A year ago I would tell anyone that would listen that it was my dream to have twins. One pregnancy and bang – all done. Half of the people agreed and the other half laughed at me. All of them figured it was a pipe dream.
When it happened no one could believe it. On the way to my first scan all I could think about was seeing a heartbeat. I joked about seeing heartbeatS but I didn’t really dare to think that I’d be that fortunate. But I was. I’d hit the jackpot. I hit it again last week when I found out that I’m pregnant with a girl and a boy. The ‘perfect family’ (not my words). Before you know the gender people always ask what you would prefer. I would always just say healthy babies, but that’s a pretty cliched response. The truth is, I never let myself think on it too much for fear of jinxing the luck I’ve had so far. But when I saw that scan I realised that it really couldn’t get any better.
Ever since this pregnancy reached the 12-week ‘safe stage’ I’ve thought about how incredibly lucky I am on a daily basis. I used to say that I don’t really believe in luck. Outside the family you are born to, you make your own luck. But I’m rethinking that.

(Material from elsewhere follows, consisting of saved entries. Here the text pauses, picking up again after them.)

/-- TRANSPOSE, PANEL, UNPANEL, and every reserved function. -/
def trnBody (d : Fin 4) (q : QInstr) (coll : List Nat) (s : State) : Start :=
  let o := vecOp q
  if vecWordBad o || o.md != 0 || o.mask || o.ds2 != 0 || o.ds3 != 0 || 2 < o.fn then .illegal s
  else match s.readDescs d coll [o.dd, o.dx, o.ds1] with
  | (s, none) => .illegal s
  | (s, some none) => .poisoned s
  | (s, some (some ds)) =>
    match parseVec d false (ds.getD 0 []), parseVecCtx (ds.getD 1 []), parseVec d false (ds.getD 2 []) with
    | some v, some c, some x =>
      let len := c.len
      let rows := (o.n + len - 1) / len
      let rd := if o.fn = 2 then panelRanges x o.n len else vecRanges x o.n
      let rw := if o.fn = 1 then panelRanges v o.n len else vecRanges v o.n
      let out := fun (l : List OpRange) => l.any fun r => s.rangeBad r.1.sp r.1.a r.2.1
      let mis := fun (y : VecDesc) => y.loc.a % vecAlign y.fmt != 0
      if v.tile || v.bcast || x.tile || x.bcast || v.fmt != x.fmt || 9 ≤ v.fmt || (o.fn == 0 && o.n % len != 0)
          || (o.fn != 0 && (v.fmt == 8 || 512 < rows)) || mis v || mis x || out rd || out rw || overlapBad false rw rd then
        .illegal s
      else
        let rg := devRanges rd
        if s.rangesWait rg then .wait rg
        else
          let (s, es, lost) := if o.fn = 2 then s.trnReadPanels d coll x o.n len else s.trnRead d coll x o.n
          let fl := es.foldl (fun a e => a ||| e.2) (0 : Fl)
          let es := es.map (·.1)
          let nil : TElem := ⟨0, none, false, 0⟩
          let es := if o.fn = 0 then
              (List.range o.n).map fun j => es.getD (j % rows * len + j / rows) nil
            else es
          let (s, ws) := if o.fn = 1 then s.trnPanelWrites v len es else s.trnWrites v es
          let (s, p, rj) := s.writeAll (.engine d .trn q.issue) ws
          .run s { Flight.new q with
            stat := fl ||| (if p then flPoisoned else 0), reject := rj
            lost := if fl &&& flPoisoned = 0 then none else lost }
    | _, _, _ => .illegal s

end Sys2Proof.Machine
end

Last week one of my best friends lost his mother suddenly and unexpectedly. It happens, sure, but it’s easy to take life for granted if you’re not occasionally confronted with mortality. Two days ago another friend fell from a balcony and is now fighting for his life. At best, he faces a future with severe brain damage. My heart breaks for him and his family, and it’s a real reminder of just how really, really fortunate I am.
If I believed in a god I’d be thanking it.